The analysis was done at the county level. The dataset initially provided county-level daily confirmed cases for 3086 counties (out of 3141 counties in the U.S.). To focus on in-person, online, and hybrid policies of interest, we excluded 163 counties that contained any university with “other” or “undetermined” policy. We observed a handful of “negative” daily confirmed cases, which were used to correct historical mistakes in the county-level data (i.e., a case was re-categorized the following day from being positive to negative). Given that such data from counties with large numbers of corrections are likely to be unstable and may even indicate limited surveillance systems, we excluded 30 (~1%) counties that contained at least one day with more than 5 corrected cases, which resulted in 2893 counties in our analysis.
We use linear models to estimate the effects of university reopening and different reopening policies. For Aim 1, we use the model:
\[ \begin{aligned} \text{Outcome } = & \text{ Intercept} + \text{ENROLLP} * \beta_1 + \text{AUGP} * \beta_2 + \text{AGE20} * \beta_3 + \text{AGE65} * \beta_4 + \text{RACEMINO} * \beta_5 \\ & + \text{ MEDHHINC} * \beta_6 + \text{TR} * \beta_7 + \epsilon. \end{aligned} \] For Aim 2, we use the model: \[ \begin{aligned} \text{Outcome } = & \text{ Intercept} +\text{ONLINE}\% * \beta_1 +\text{HYBRID}\% * \beta_2 + \text{AUGP} * \beta_3 + \text{AGE20} * \beta_4 + \text{AGE65} * \beta_5 \\ &+ \text{RACEMINO} * \beta_6 + \text{ MEDHHINC} * \beta_7 + \text{TR} * \beta_8 + \epsilon. \end{aligned} \]

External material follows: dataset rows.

theorem drainEntry_kept {σ τ : State} (hw : Kept σ τ) (k : Nat) : Kept σ (drainEntry k τ) := by
  unfold drainEntry
  repeat' (first
    | (extract_lets +onlyGivenNames x; try (refine (fun hx : Kept σ x => ?_) ?_; on_goal 1 => clear_value x; on_goal 2 => subst x))
    | with_reducible assumption | with_reducible rfl | with_reducible exact (fun h => h) | with_reducible apply setCopy_kept
    | with_reducible apply dropWay_kept | with_reducible apply evictM_kept | with_reducible apply evictP_kept | with_reducible apply vacate_kept
    | with_reducible apply refill_kept | split | (rename State => x; subst x) | with_reducible apply flex_kept
    | with_reducible exact PortsKept.refl _)

theorem drainLine_kept {σ τ : State} (hw : Kept σ τ) (la : Nat) : Kept σ (drainLine la τ) := by
  unfold drainLine
  repeat' (first
    | (extract_lets +onlyGivenNames x; try (refine (fun hx : Kept σ x => ?_) ?_; on_goal 1 => clear_value x; on_goal 2 => subst x))
    | with_reducible assumption | with_reducible rfl | with_reducible exact (fun h => h) | with_reducible apply drainEntry_kept | split
    | (rename State => x; subst x) | with_reducible apply flex_kept | with_reducible exact PortsKept.refl _)

theorem afterFill_kept {σ τ : State} (hw : Kept σ τ) (b la : Nat) (ok : Bool) : Kept σ (afterFill b la ok τ) := by
  unfold afterFill
  repeat' (first | with_reducible assumption | with_reducible apply attachedApply_kept | with_reducible apply drainLine_kept)

theorem fillShared_kept {σ τ : State} (hw : Kept σ τ) (b : Nat) (v : Bobbin) (k : Nat) (c : Copy) (st : CState) (m : LineMsg) :
    Kept σ (fillShared b v k c st m τ) := by
  unfold fillShared
  repeat' (first
    | (extract_lets +onlyGivenNames x; try (refine (fun hx : Kept σ x => ?_) ?_; on_goal 1 => clear_value x; on_goal 2 => subst x))
    | with_reducible assumption | with_reducible apply setCopy_kept | with_reducible apply dropWay_kept | with_reducible apply touch_kept
    | with_reducible apply finishLine_kept | with_reducible apply afterFill_kept | split | (rename State => x; subst x))

theorem readUncached_kept {σ τ : State} (hw : Kept σ τ) (b : Nat) (v : Bobbin) (m : LineMsg) : Kept σ (readUncached b v m τ) := by
  unfold readUncached
  repeat' (first
    | (extract_lets +onlyGivenNames x; try (refine (fun hx : Kept σ x => ?_) ?_; on_goal 1 => clear_value x; on_goal 2 => subst x))
    | with_reducible assumption | with_reducible rfl | with_reducible exact (fun h => h) | with_reducible apply setCopy_kept
    | with_reducible apply dropWay_kept | with_reducible apply finishLine_kept | with_reducible apply attachedApply_kept | split
    | (rename State => x; subst x) | with_reducible apply flex_kept | with_reducible exact PortsKept.refl _)

theorem takeValue_kept {σ τ : State} (hw : Kept σ τ) (m : LineMsg) : Kept σ (takeValue m τ) := by
  unfold takeValue
  repeat' (first
    | (extract_lets +onlyGivenNames x; try (refine (fun hx : Kept σ x => ?_) ?_; on_goal 1 => clear_value x; on_goal 2 => subst x))
    | with_reducible assumption | with_reducible rfl | with_reducible exact (fun h => h) | with_reducible apply perf_kept
    | with_reducible apply setCopy_kept | with_reducible apply touch_kept | with_reducible apply bindPend_kept
    | with_reducible apply relocate_kept | split | (rename State => x; subst x) | with_reducible apply flex_kept
    | with_reducible exact PortsKept.refl _)

theorem subDone_kept {σ τ : State} (hw : Kept σ τ) (m : LineMsg) (e : Nat × Bobbin) : Kept σ (subDone m τ e) := by
  unfold subDone
  repeat' (first
    | (extract_lets +onlyGivenNames x; try (refine (fun hx : Kept σ x => ?_) ?_; on_goal 1 => clear_value x; on_goal 2 => subst x))
    | with_reducible assumption | with_reducible apply addSub_kept | with_reducible apply finishLine_kept
    | with_reducible apply attachedApply_kept | split | (rename State => x; subst x))

theorem ownLine_kept {σ τ : State} (hw : Kept σ τ) (la : Nat) : Kept σ (ownLine la τ) := by
  unfold ownLine
  repeat' (first
    | (extract_lets +onlyGivenNames x; try (refine (fun hx : Kept σ x => ?_) ?_; on_goal 1 => clear_value x; on_goal 2 => subst x))
    | with_reducible assumption | with_reducible rfl | with_reducible exact (fun h => h) | with_reducible apply mirrorSend_kept
    | with_reducible apply homeCommit_kept | with_reducible apply dropWay_kept | split | (rename State => x; subst x) | with_reducible apply flex_kept
    | with_reducible exact PortsKept.refl _ | (simp only [List.length_modify, List.length_map, List.length_set, lmod]; done))

theorem takeUpdate_kept {σ τ : State} (hw : Kept σ τ) (r : Rx) : Kept σ (takeUpdate r τ) := by
  unfold takeUpdate
  repeat' (first
    | (extract_lets +onlyGivenNames x; try (refine (fun hx : Kept σ x => ?_) ?_; on_goal 1 => clear_value x; on_goal 2 => subst x))
    | with_reducible assumption | with_reducible rfl | with_reducible exact (fun h => h) | with_reducible apply each_kept | intro _ _ _
    | with_reducible apply learnCls_kept | with_reducible apply perf_kept | with_reducible apply takeValue_kept | with_reducible apply ownLine_kept
    | with_reducible apply drainLine_kept | with_reducible apply subDone_kept | split | (rename State => x; subst x) | with_reducible apply flex_kept
    | with_reducible exact PortsKept.refl _ | (simp only [List.length_modify, List.length_map, List.length_set, lmod]; done))

theorem sharedOne_kept {σ τ : State} (hw : Kept σ τ) (b : Nat) (m : LineMsg) (l : LaneId) : Kept σ (sharedOne b m l τ) := by
  unfold sharedOne
  repeat' (first
    | (extract_lets +onlyGivenNames x; try (refine (fun hx : Kept σ x => ?_) ?_; on_goal 1 => clear_value x; on_goal 2 => subst x))
    | with_reducible assumption | with_reducible rfl | with_reducible exact (fun h => h) | with_reducible apply answerLane_kept
    | with_reducible apply readUncached_kept | with_reducible apply fillShared_kept | with_reducible apply relocate_kept
    | with_reducible apply finishLine_kept | with_reducible apply setCopy_kept | split | (rename State => x; subst x) | with_reducible apply flex_kept
    | with_reducible exact PortsKept.refl _ | (simp only [List.length_modify, List.length_map, List.length_set, lmod]; done))

theorem takeShared_kept {σ τ : State} (hw : Kept σ τ) (r : Rx) : Kept σ (takeShared r τ) := by
  unfold takeShared
  repeat' (first
    | (extract_lets +onlyGivenNames x; try (refine (fun hx : Kept σ x => ?_) ?_; on_goal 1 => clear_value x; on_goal 2 => subst x))
    | with_reducible assumption | with_reducible rfl | with_reducible exact (fun h => h) | with_reducible apply each_kept | intro _ _ _
    | with_reducible apply learnCls_kept | with_reducible apply takeValue_kept | with_reducible apply ownLine_kept
    | with_reducible apply drainLine_kept | with_reducible apply subDone_kept | with_reducible apply answerLane_kept
    | with_reducible apply sharedOne_kept | split | (rename State => x; subst x) | with_reducible apply flex_kept
    | with_reducible exact PortsKept.refl _ | (simp only [List.length_modify, List.length_map, List.length_set, lmod]; done))

theorem fillOwn_kept {σ τ : State} (hw : Kept σ τ) (b : Nat) (v : Bobbin) (k : Nat) (c : Copy) : Kept σ (fillOwn b v k c τ) := by
  unfold fillOwn
  repeat' (first
    | (extract_lets +onlyGivenNames x; try (refine (fun hx : Kept σ x => ?_) ?_; on_goal 1 => clear_value x; on_goal 2 => subst x))
    | with_reducible assumption | with_reducible rfl | with_reducible exact (fun h => h) | with_reducible apply setCopy_kept
    | with_reducible apply touch_kept | with_reducible apply finishLine_kept | with_reducible apply afterFill_kept | split
    | (rename State => x; subst x) | with_reducible apply flex_kept | with_reducible exact PortsKept.refl _)

theorem takeOwn_kept {σ τ : State} (hw : Kept σ τ) (r : Rx) : Kept σ (takeOwn r τ) := by
  unfold takeOwn
  repeat' (first
    | (extract_lets +onlyGivenNames x; try (refine (fun hx : Kept σ x => ?_) ?_; on_goal 1 => clear_value x; on_goal 2 => subst x))
    | with_reducible assumption | with_reducible rfl | with_reducible exact (fun h => h) | with_reducible apply answerLane_kept
    | with_reducible apply learnCls_kept | with_reducible apply ownLine_kept | with_reducible apply fillOwn_kept | split
    | (rename State => x; subst x) | with_reducible apply flex_kept | with_reducible exact PortsKept.refl _
    | (simp only [List.length_modify, List.length_map, List.length_set, lmod]; done))

theorem takeGrant_kept {σ τ : State} (hw : Kept σ τ) (r : Rx) : Kept σ (takeGrant r τ) := by
  unfold takeGrant
  repeat' (first
    | (extract_lets +onlyGivenNames x; try (refine (fun hx : Kept σ x => ?_) ?_; on_goal 1 => clear_value x; on_goal 2 => subst x))
    | with_reducible assumption | with_reducible rfl | with_reducible exact (fun h => h) | with_reducible apply answerLane_kept
    | with_reducible apply learnCls_kept | with_reducible apply ownLine_kept | with_reducible apply fillOwn_kept
    | with_reducible apply attachedApply_kept | with_reducible apply finishLine_kept | with_reducible apply dropWay_kept | split
    | (rename State => x; subst x) | with_reducible apply flex_kept | with_reducible exact PortsKept.refl _
    | (simp only [List.length_modify, List.length_map, List.length_set, lmod]; done))

theorem probeAnswer_kept {σ τ : State} (hw : Kept σ τ) (r : Rx) (typ : MsgType) (flg : BitVec 3) (c : Option Copy) (all : Bool) :
    Kept σ (probeAnswer r typ flg c all τ) := by
  unfold probeAnswer
  repeat' (first
    | (extract_lets +onlyGivenNames x; try (refine (fun hx : Kept σ x => ?_) ?_; on_goal 1 => clear_value x; on_goal 2 => subst x))
    | with_reducible assumption | with_reducible rfl | with_reducible exact (fun h => h) | with_reducible apply queueMsg_kept | split
    | (rename State => x; subst x) | with_reducible apply flex_kept | with_reducible exact PortsKept.refl _)

theorem takeInvalidate_kept {σ τ : State} (hw : Kept σ τ) (r : Rx) : Kept σ (takeInvalidate r τ) := by
  unfold takeInvalidate
  repeat' (first
    | (extract_lets +onlyGivenNames x; try (refine (fun hx : Kept σ x => ?_) ?_; on_goal 1 => clear_value x; on_goal 2 => subst x))
    | with_reducible assumption | with_reducible rfl | with_reducible exact (fun h => h) | with_reducible apply perf_kept
    | with_reducible apply setCopy_kept | with_reducible apply dropWay_kept | with_reducible apply subLost_kept
    | with_reducible apply learnCls_kept | with_reducible apply relocate_kept | with_reducible apply probeAnswer_kept | split
    | (rename State => x; subst x) | with_reducible apply flex_kept | with_reducible exact PortsKept.refl _)

theorem takeRecall_kept {σ τ : State} (hw : Kept σ τ) (r : Rx) : Kept σ (takeRecall r τ) := by
  unfold takeRecall
  repeat' (first
    | (extract_lets +onlyGivenNames x; try (refine (fun hx : Kept σ x => ?_) ?_; on_goal 1 => clear_value x; on_goal 2 => subst x))
    | with_reducible assumption | with_reducible rfl | with_reducible exact (fun h => h) | with_reducible apply perf_kept
    | with_reducible apply setCopy_kept | with_reducible apply dropWay_kept | with_reducible apply learnCls_kept
    | with_reducible apply relocate_kept | with_reducible apply probeAnswer_kept | split | (rename State => x; subst x)
    | with_reducible apply flex_kept | with_reducible exact PortsKept.refl _)

theorem takeForwarded_kept {σ τ : State} (hw : Kept σ τ) (r : Rx) : Kept σ (takeForwarded r τ) := by
  unfold takeForwarded
  repeat' (first
    | (extract_lets +onlyGivenNames x; try (refine (fun hx : Kept σ x => ?_) ?_; on_goal 1 => clear_value x; on_goal 2 => subst x))
    | with_reducible assumption | with_reducible rfl | with_reducible exact (fun h => h) | with_reducible apply ownLine_kept
    | with_reducible apply fillShared_kept | with_reducible apply answerLane_kept | with_reducible apply learnCls_kept | split
    | (rename State => x; subst x) | with_reducible apply flex_kept | with_reducible exact PortsKept.refl _
    | (simp only [List.length_modify, List.length_map, List.length_set, lmod]; done))

theorem fillRefused_kept {σ τ : State} (hw : Kept σ τ) (b la : Nat) : Kept σ (fillRefused b la τ) := by
  unfold fillRefused
  repeat' (first
    | (extract_lets +onlyGivenNames x; try (refine (fun hx : Kept σ x => ?_) ?_; on_goal 1 => clear_value x; on_goal 2 => subst x))
    | with_reducible assumption | with_reducible rfl | with_reducible exact (fun h => h) | with_reducible apply setCopy_kept
    | with_reducible apply dropWay_kept | split | (rename State => x; subst x) | with_reducible apply flex_kept
    | with_reducible exact PortsKept.refl _)

theorem writebackAcked_kept {σ τ : State} (hw : Kept σ τ) (b : Nat) (m : LineMsg) (ok : Bool) : Kept σ (writebackAcked b m ok τ) := by
  unfold writebackAcked
  repeat' (first
    | (extract_lets +onlyGivenNames x; try (refine (fun hx : Kept σ x => ?_) ?_; on_goal 1 => clear_value x; on_goal 2 => subst x))
    | with_reducible assumption | with_reducible rfl | with_reducible exact (fun h => h) | with_reducible apply setCopy_kept
    | with_reducible apply dropWay_kept | with_reducible apply relocate_kept | split | (rename State => x; subst x)
    | with_reducible apply flex_kept | with_reducible exact PortsKept.refl _)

Note that for Aim 2, the enrollment proportion of three policies sum up to 1, so we drop the covariate in-person enrollment proportion to avoid the issue of collinearity among covariates. We used a p-value of less than 0.05 to indicate statistically significant evidence of an association between the covariate and the outcome variable.
Further, we also conducted five sensitivity analyses.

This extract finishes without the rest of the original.